Given records:
/-- The bytes of a block value are the block's (rules R142, R147). -/
theorem plainBytes_blockValue (a b c : Byte) : plainBytes (blockValue a b c) = [a, b, c] := by
  have ha := a.isLt
  have hb := b.isLt
  have hc := c.isLt
  have h0 : natByte (blockValue a b c) 0 = a := natByte_eq (by unfold blockValue; omega)
  have h1 : natByte (blockValue a b c) 1 = b := natByte_eq (by unfold blockValue; omega)
  have h2 : natByte (blockValue a b c) 2 = c := natByte_eq (by unfold blockValue; omega)
  rw [plainBytes, h0, h1, h2]

/-- The bytes of a plaintext's block values, cut to its length, are the plaintext (rules R142, R147). -/
theorem take_plainBytes_blockValues (data : List Byte) :
    ((blockValues data).flatMap plainBytes).take data.length = data := by
  induction data using blockValues.induct with
  | case1 => rfl
  | case2 a => rw [blockValues, List.flatMap_singleton, plainBytes_blockValue]; rfl
  | case3 a b => rw [blockValues, List.flatMap_singleton, plainBytes_blockValue]; rfl
  | case4 a b c more ih =>
    rw [blockValues, List.flatMap_cons, plainBytes_blockValue]
    simp only [List.cons_append, List.nil_append, List.length_cons, List.take_succ_cons, ih]

/-- DECRYPT's blocks of ENCRYPT's blocks are the bytes of the values ENCRYPT read (rule R149). -/
theorem plainOf_powMod {p q e d : Nat} {values : List Nat} (hp : p.Prime) (hq : q.Prime) (hpq : p ≠ q)
    (hed : e * d % ((p - 1) * (q - 1)) = 1) (hvalues : ∀ v ∈ values, v < p * q) :
    plainOf (p * q) d (values.map fun v => powMod v e (p * q)) = values.flatMap plainBytes := by
  rw [plainOf, List.flatMap_map]
  exact List.flatMap_congr fun v hv => by rw [powMod_powMod hp hq hpq hed (hvalues v hv)]

/-! ### ENCRYPT -/

section encrypt
variable {s : State} {n : Word} {data : List Byte} (h : s.resetIn = []) (hn0 : n ≠ 0) (hn : n.toNat ≤ 2 ^ 32)
  (hdata : resource s.ptIn = some data) (hlen : data.length < 2 ^ 32) (hopen : grants s.txtOut = true)
include h hn0 hn hdata hlen hopen

/-- ENCRYPT with both opens granted (rules R141, R143). -/
theorem exec_encrypt (e : Word) {st : Status} {ciphers : List Nat}
    (hblocks : cipherBlocks s.params.strictBlockCheck n.toNat e.toNat (blockValues data) = (st, ciphers)) :
    exec (.encrypt n e) s = .next (answered (encryptedState s (cipherStream data.length ciphers))
      { status := st, r0 := BitVec.ofNat 64 ciphers.length, r1 := BitVec.ofNat 64 data.length }) := by
  have hrun := encryptBody_run (e := e.toNat) h (toNat_ne_zero hn0) hn hdata hlen hopen
  rw [hblocks] at hrun
  exact runCommand_of_ok h hrun h

/-- ENCRYPT where no block is refused (rules R141, R142). -/
theorem exec_encrypt_whole (e : Word)
    (hcheck : s.params.strictBlockCheck = false ∨ ∀ v ∈ blockValues data, v < n.toNat) :
    exec (.encrypt n e) s = .next (answered
      (encryptedState s (cipherStream data.length ((blockValues data).map fun v => powMod v e.toNat n.toNat)))
      { status := .ok, r0 := BitVec.ofNat 64 (blockCount data.length), r1 := BitVec.ofNat 64 data.length }) := by
  rw [exec_encrypt h hn0 hn hdata hlen hopen e (cipherBlocks_ok hcheck), List.length_map, blockValues_length]

/-- ENCRYPT where a block is refused (rule R143). -/
theorem exec_encrypt_blockRange (e : Word) {before after : List Nat} {v : Nat}
    (hstrict : s.params.strictBlockCheck = true) (hvalues : blockValues data = before ++ v :: after)
    (hbefore : ∀ u ∈ before, u < n.toNat) (hv : n.toNat ≤ v) :
    exec (.encrypt n e) s = .next (answered
      (encryptedState s (cipherStream data.length (before.map fun u => powMod u e.toNat n.toNat)))
      { status := .blockRange, r0 := BitVec.ofNat 64 before.length, r1 := BitVec.ofNat 64 data.length }) := by
  have hblocks := cipherBlocks_refused (e := e.toNat) (more := after) hbefore hv
  rw [← hstrict, ← hvalues] at hblocks
  rw [exec_encrypt h hn0 hn hdata hlen hopen e hblocks, List.length_map]

end encrypt

/-! ### DECRYPT of an encrypted text -/

/-- What is skipped has no symbol value, and the line break is skipped (rule R93). -/
theorem skipOk_of_wellFormed {p : Params} (h : p.wellFormed = true) : p.skipOk = true := by
  simp only [Params.wellFormed, Bool.and_eq_true] at h
  obtain ⟨⟨⟨-, hskip⟩, -⟩, -⟩ := h
  exact hskip

theorem textBytes_radixText {p : Params} (h : p.wellFormed = true) (bytes : List Byte) :
    textBytes p.skip (radixText p.newline bytes) = zeroFilled bytes := by
  rw [textBytes, textScan_radixText (skipOk_of_wellFormed h)]

/-- DECRYPT of the text of a header and all its blocks (rules R140, R146, R147). -/
theorem exec_decrypt_cipherText {s : State} {n : Word} {len : Nat} {ciphers : List Nat} (h : s.resetIn = [])
    (hparams : s.params.wellFormed = true) (hn0 : n ≠ 0) (hn : n.toNat ≤ 2 ^ 32)
    (htext : resource s.txtIn = some (radixText s.params.newline (cipherStream len ciphers)))
    (hopen : grants s.ptOut = true) (hlen : len < 2 ^ 32) (hciphers : ∀ c ∈ ciphers, c < 2 ^ 32)
    (hblocks : ciphers.length = blockCount len) (d : Word) :
    ∃ g c, exec (.decrypt n d) s = .next (answered
      (decryptedState s ((plainOf n.toNat d.toNat ciphers).take len) g c)
      { status := .ok, r0 := BitVec.ofNat 64 len, r1 := BitVec.ofNat 64 len }) := by
  obtain ⟨c, -, hrun⟩ := decryptBody_run (d := d.toNat) h (toNat_ne_zero hn0) hn htext hopen hlen hciphers hblocks
    (textBytes_radixText hparams _)
  exact ⟨_, c, runCommand_of_ok h hrun h⟩

/-- The text of a header of length 0 (rule R150). -/
theorem radixText_empty (newline : Byte) :
    radixText newline (cipherStream 0 []) = [0x41, 0x41, 0x41, 0x41, 0x41, 0x41, 0x3D, 0x3D] := by
  have hsymbols : radixSymbols (cipherStream 0 []) = [0x41, 0x41, 0x41, 0x41, 0x41, 0x41, 0x3D, 0x3D] := by decide
  rw [radixText, hsymbols]
  rfl

/-! ### The obligations -/

/-- Settles O44: no block is refused (`exec_encrypt_whole`). -/
theorem encryptWritesCipherText : Obligations.EncryptWritesCipherText := by
  rintro s n e data raw h hn0 hn hdata hlen hopen hcheck rfl
  exact exec_encrypt_whole h hn0 hn hdata hlen hopen e hcheck

/-- Settles O45: the first value not below the modulus ends the blocks (`exec_encrypt_blockRange`). -/
theorem encryptStopsAtLargeBlock : Obligations.EncryptStopsAtLargeBlock := by
  rintro s n e data raw before v after h hn0 hn hdata hlen hopen hstrict hvalues hbefore hv rfl
  exact exec_encrypt_blockRange h hn0 hn hdata hlen hopen e hstrict hvalues hbefore hv

/-- Settles O50: the empty plaintext has no block, so its text is that of a header of length 0 (`radixText_empty`), which
DECRYPT reads before it runs its loop zero times. -/
theorem emptyInput : Obligations.EmptyInput := by
  intro s n k h hparams hn0 hn
  refine ⟨fun hdata hopen => ?_, fun htext hopen => ?_⟩
  · refine ⟨_, exec_encrypt_whole h hn0 hn hdata (by decide) hopen k (.inr fun v hv => nomatch hv), ?_⟩
    rw [← radixText_empty s.params.newline]
    rfl
  · rw [← radixText_empty s.params.newline] at htext
    obtain ⟨g, c, hexec⟩ := exec_decrypt_cipherText h hparams hn0 hn htext hopen (by decide)
      (fun v hv => nomatch hv) rfl k
    exact ⟨_, hexec, rfl⟩
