-- ==== Sys2Proof/Machine/InputTimer.lean ====
section
/-! DEFINITION. The key and timer instructions (spec/44_input_timer.md R180 to R185). None raises an error. -/

namespace Sys2Proof.Machine

/-- EX9E, skip if key VX AND 0xF is held (R180). -/
def execEX9E (x : RegIx) (s : State) : Result := .next (s.skipIf (s.keyHeld (s.lowNibble x)))

/-- EXA1, skip if key VX AND 0xF is not held (R181). -/
def execEXA1 (x : RegIx) (s : State) : Result := .next (s.skipIf (!s.keyHeld (s.lowNibble x)))

/-- The lowest held key, scanning 0 to 15 (R182). -/
def State.lowestKey (s : State) : Option (BitVec 4) := (regsUpTo 0xF).find? s.keyHeld

/-- FX0A, the lowest held key into VX; with none held PC goes back to this instruction and nothing else changes
(R182, C6). -/
def execFX0A (x : RegIx) (s : State) : Result :=
  match s.lowestKey with
  | some k => .next (s.setV x (k.zeroExtend 8))
  | none => .next (s.setPc (s.pc - 2))

/-- FX07, read delay timer (R183). -/
def execFX07 (x : RegIx) (s : State) : Result := .next (s.setV x s.dt)

/-- FX15, set delay timer (R184). -/
def execFX15 (x : RegIx) (s : State) : Result := .next (s.setDt (s.getV x))

/-- FX18, set sound timer (R185). -/
def execFX18 (x : RegIx) (s : State) : Result := .next (s.setSt (s.getV x))

end Sys2Proof.Machine
end

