/-- R127, R129: the differences VX - VY and VY - VX modulo 256 into VX, then VF is 1 exactly when there is no borrow;
with X = F the flag stays. -/
def Obligations.SubtractSetsNoBorrow : Prop :=
  (∀ w : Word, fieldClass w = 0x8 → fieldN w = 0x5 → decodeWord w = some (.op8XY5 (fieldX w) (fieldY w))) ∧
  (∀ w : Word, fieldClass w = 0x8 → fieldN w = 0x7 → decodeWord w = some (.op8XY7 (fieldX w) (fieldY w))) ∧
  ∀ (s : State) (x y : RegIx),
    (∃ t, exec (.op8XY5 x y) s = .next t ∧ t = { s with v := t.v } ∧
      (x ≠ 0xF → (t.getV x).toNat = ((s.getV x).toNat + 256 - (s.getV y).toNat) % 256) ∧
      (t.getV 0xF).toNat = (if (s.getV y).toNat ≤ (s.getV x).toNat then 1 else 0) ∧
      ∀ r, r ≠ x → r ≠ 0xF → t.getV r = s.getV r) ∧
    (∃ t, exec (.op8XY7 x y) s = .next t ∧ t = { s with v := t.v } ∧
      (x ≠ 0xF → (t.getV x).toNat = ((s.getV y).toNat + 256 - (s.getV x).toNat) % 256) ∧
      (t.getV 0xF).toNat = (if (s.getV x).toNat ≤ (s.getV y).toNat then 1 else 0) ∧
      ∀ r, r ≠ x → r ≠ 0xF → t.getV r = s.getV r)

/-- R128, R130: VX halved, and VX doubled modulo 256, then VF is the bit shifted out; VY is not read; with X = F the
flag stays. -/
def Obligations.ShiftsSetBitShiftedOut : Prop :=
  (∀ w : Word, fieldClass w = 0x8 → fieldN w = 0x6 → decodeWord w = some (.op8XY6 (fieldX w) (fieldY w))) ∧
  (∀ w : Word, fieldClass w = 0x8 → fieldN w = 0xE → decodeWord w = some (.op8XYE (fieldX w) (fieldY w))) ∧
  ∀ (s : State) (x y : RegIx),
    (∃ t, exec (.op8XY6 x y) s = .next t ∧ t = { s with v := t.v } ∧
      (x ≠ 0xF → (t.getV x).toNat = (s.getV x).toNat / 2) ∧
      (t.getV 0xF).toNat = (s.getV x).toNat % 2 ∧
      ∀ r, r ≠ x → r ≠ 0xF → t.getV r = s.getV r) ∧
    (∃ t, exec (.op8XYE x y) s = .next t ∧ t = { s with v := t.v } ∧
      (x ≠ 0xF → (t.getV x).toNat = (s.getV x).toNat * 2 % 256) ∧
      (t.getV 0xF).toNat = (s.getV x).toNat / 128 ∧
      ∀ r, r ≠ x → r ≠ 0xF → t.getV r = s.getV r)

/-- R15, R131 (the free byte is the spec's decision D18; log entry 8): CXNN completes whatever byte is drawn, takes
one draw, and every bit of VX where NN is 0 is 0; the bits where NN is 1 are the draw's. It holds for every value of
the free byte and of the counter. -/
def Obligations.RandomByteIsMasked : Prop :=
  ∀ (s : State) (x : RegIx) (nn : Byte), ∃ t, exec (.opCXNN x nn) s = .next t ∧
    t = { s with v := t.v, draws := s.draws + 1 } ∧
    (∀ k, nn.getLsbD k = false → (t.getV x).getLsbD k = false) ∧
    (∀ k, nn.getLsbD k = true → (t.getV x).getLsbD k = (Config.randomByte s.draws).getLsbD k) ∧
    ∀ r, r ≠ x → t.getV r = s.getV r

/-! ### Index register and memory -/

/-- R140: ANNN sets I to NNN, unchecked. R54 (that an access checks its whole range first is the spec's decision D5; log
entry 12): when NNN is at or beyond MEM_SIZE it is a later access through I that raises MemoryOutOfRange. -/
def Obligations.LoadIndexRegister : Prop :=
  (∀ w : Word, fieldClass w = 0xA → decodeWord w = some (.opANNN (fieldNNN w))) ∧
  ∀ (s : State) (nnn : Addr), ∃ t, exec (.opANNN nnn) s = .next t ∧
    t.i.toNat = nnn.toNat ∧ t = { s with i := t.i } ∧
    (s.cfg.memSize ≤ nnn.toNat → ∀ (x y : RegIx) (n : Nibble), 1 ≤ n.toNat →
      ∀ i ∈ [Instr.opFX33 x, .opFX55 x, .opFX65 x, .opDXYN x y n],
        exec i t = .fault (.memoryOutOfRange (s.pc - 2) nnn.toNat))

/-- R141 (the spec's decision D12), R6: while the sum lies in memory FX1E adds VX to I exactly, and VF is no flag. The
constraint on MEM_SIZE says that the sum fits in 16 bits. -/
def Obligations.AddRegisterToIndex : Prop :=
  ∀ (s : State) (x : RegIx), s.cfg.wellFormed = true → s.i.toNat + (s.getV x).toNat < s.cfg.memSize →
    ∃ t, exec (.opFX1E x) s = .next t ∧
      t.i.toNat = s.i.toNat + (s.getV x).toNat ∧ t = { s with i := t.i }

/-- R142, R7 (D2 and D31 are the spec's decisions): FX29 points I at the glyph of VX's low nibble, which lies below
0x200, and reads no memory. -/
def Obligations.GlyphAddressOfDigit : Prop :=
  ∀ (s : State) (x : RegIx), s.cfg.wellFormed = true →
    ∃ t, exec (.opFX29 x) s = .next t ∧ t = { s with i := t.i } ∧
      t.i.toNat = s.cfg.fontBase + 5 * ((s.getV x).toNat % 16) ∧ t.i.toNat + 4 < 0x200

/-- R143: FX33 stores hundreds, tens and ones of VX at I, I+1 and I+2, and changes nothing else. -/
def Obligations.StoreDecimalDigits : Prop :=
  ∀ (s : State) (x : RegIx), s.i.toNat + 2 < s.cfg.memSize →
    ∃ t, exec (.opFX33 x) s = .next t ∧ t = { s with mem := t.mem } ∧
      (t.memRead s.i.toNat).toNat = (s.getV x).toNat / 100 ∧
      (t.memRead (s.i.toNat + 1)).toNat = (s.getV x).toNat / 10 % 10 ∧
      (t.memRead (s.i.toNat + 2)).toNat = (s.getV x).toNat % 10 ∧
      ∀ a, a < s.i.toNat ∨ s.i.toNat + 2 < a → t.memRead a = s.memRead a

/-- R144 (that I keeps its value is the spec's decision D10): FX55 stores V0 to VX from I on, and changes nothing
else. -/
def Obligations.StoreRegisters : Prop :=
  ∀ (s : State) (x : RegIx), s.i.toNat + x.toNat < s.cfg.memSize →
    ∃ t, exec (.opFX55 x) s = .next t ∧ t = { s with mem := t.mem } ∧
      (∀ r : RegIx, r.toNat ≤ x.toNat → t.memRead (s.i.toNat + r.toNat) = s.getV r) ∧
      ∀ a, a < s.i.toNat ∨ s.i.toNat + x.toNat < a → t.memRead a = s.memRead a

/-- R145 (that I keeps its value is the spec's decision D10): FX65 loads V0 to VX from I on; the registers above VX
and everything else keep their values. -/
def Obligations.LoadRegisters : Prop :=
  ∀ (s : State) (x : RegIx), s.i.toNat + x.toNat < s.cfg.memSize →
    ∃ t, exec (.opFX65 x) s = .next t ∧ t = { s with v := t.v } ∧
      (∀ r : RegIx, r.toNat ≤ x.toNat → t.getV r = s.memRead (s.i.toNat + r.toNat)) ∧
      ∀ r : RegIx, x.toNat < r.toNat → t.getV r = s.getV r

/-- R144, R145: FX65 with the same X and the same I gives back the registers that FX55 stored, whatever the other
state is by then. -/
def Obligations.LoadGivesBackStoredRegisters : Prop :=
  ∀ (s t u : State) (x : RegIx), exec (.opFX55 x) s = .next t →
    u.mem = t.mem → u.cfg = t.cfg → u.i = t.i →
    ∃ w, exec (.opFX65 x) u = .next w ∧ ∀ r : RegIx, r.toNat ≤ x.toNat → w.getV r = s.getV r

/-- R143, R145: the digits FX33 stores, loaded by F265, are decimal digits and make up VX again. -/
def Obligations.StoredDigitsMakeUpTheByte : Prop :=
  ∀ (s t : State) (x : RegIx), exec (.opFX33 x) s = .next t →
    ∃ w, exec (.opFX65 0x2) t = .next w ∧
      (w.getV 0).toNat ≤ 2 ∧ (w.getV 1).toNat ≤ 9 ∧ (w.getV 2).toNat ≤ 9 ∧
      100 * (w.getV 0).toNat + 10 * (w.getV 1).toNat + (w.getV 2).toNat = (s.getV x).toNat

Action item: Go back to the start of the listing above. Reproduce each line exactly, ending with the line that contains "case2 a => rw".

Solution to this task:
/-- The bytes of a block value are the block's (rules R142, R147). -/
theorem plainBytes_blockValue (a b c : Byte) : plainBytes (blockValue a b c) = [a, b, c] := by
  have ha := a.isLt
  have hb := b.isLt
  have hc := c.isLt
  have h0 : natByte (blockValue a b c) 0 = a := natByte_eq (by unfold blockValue; omega)
  have h1 : natByte (blockValue a b c) 1 = b := natByte_eq (by unfold blockValue; omega)
  have h2 : natByte (blockValue a b c) 2 = c := natByte_eq (by unfold blockValue; omega)
  rw [plainBytes, h0, h1, h2]

/-- The bytes of a plaintext's block values, cut to its length, are the plaintext (rules R142, R147). -/
theorem take_plainBytes_blockValues (data : List Byte) :
    ((blockValues data).flatMap plainBytes).take data.length = data := by
  induction data using blockValues.induct with
  | case1 => rfl
  | case2 a => rw [blockValues, List.flatMap_singleton, plainBytes_blockValue]; rfl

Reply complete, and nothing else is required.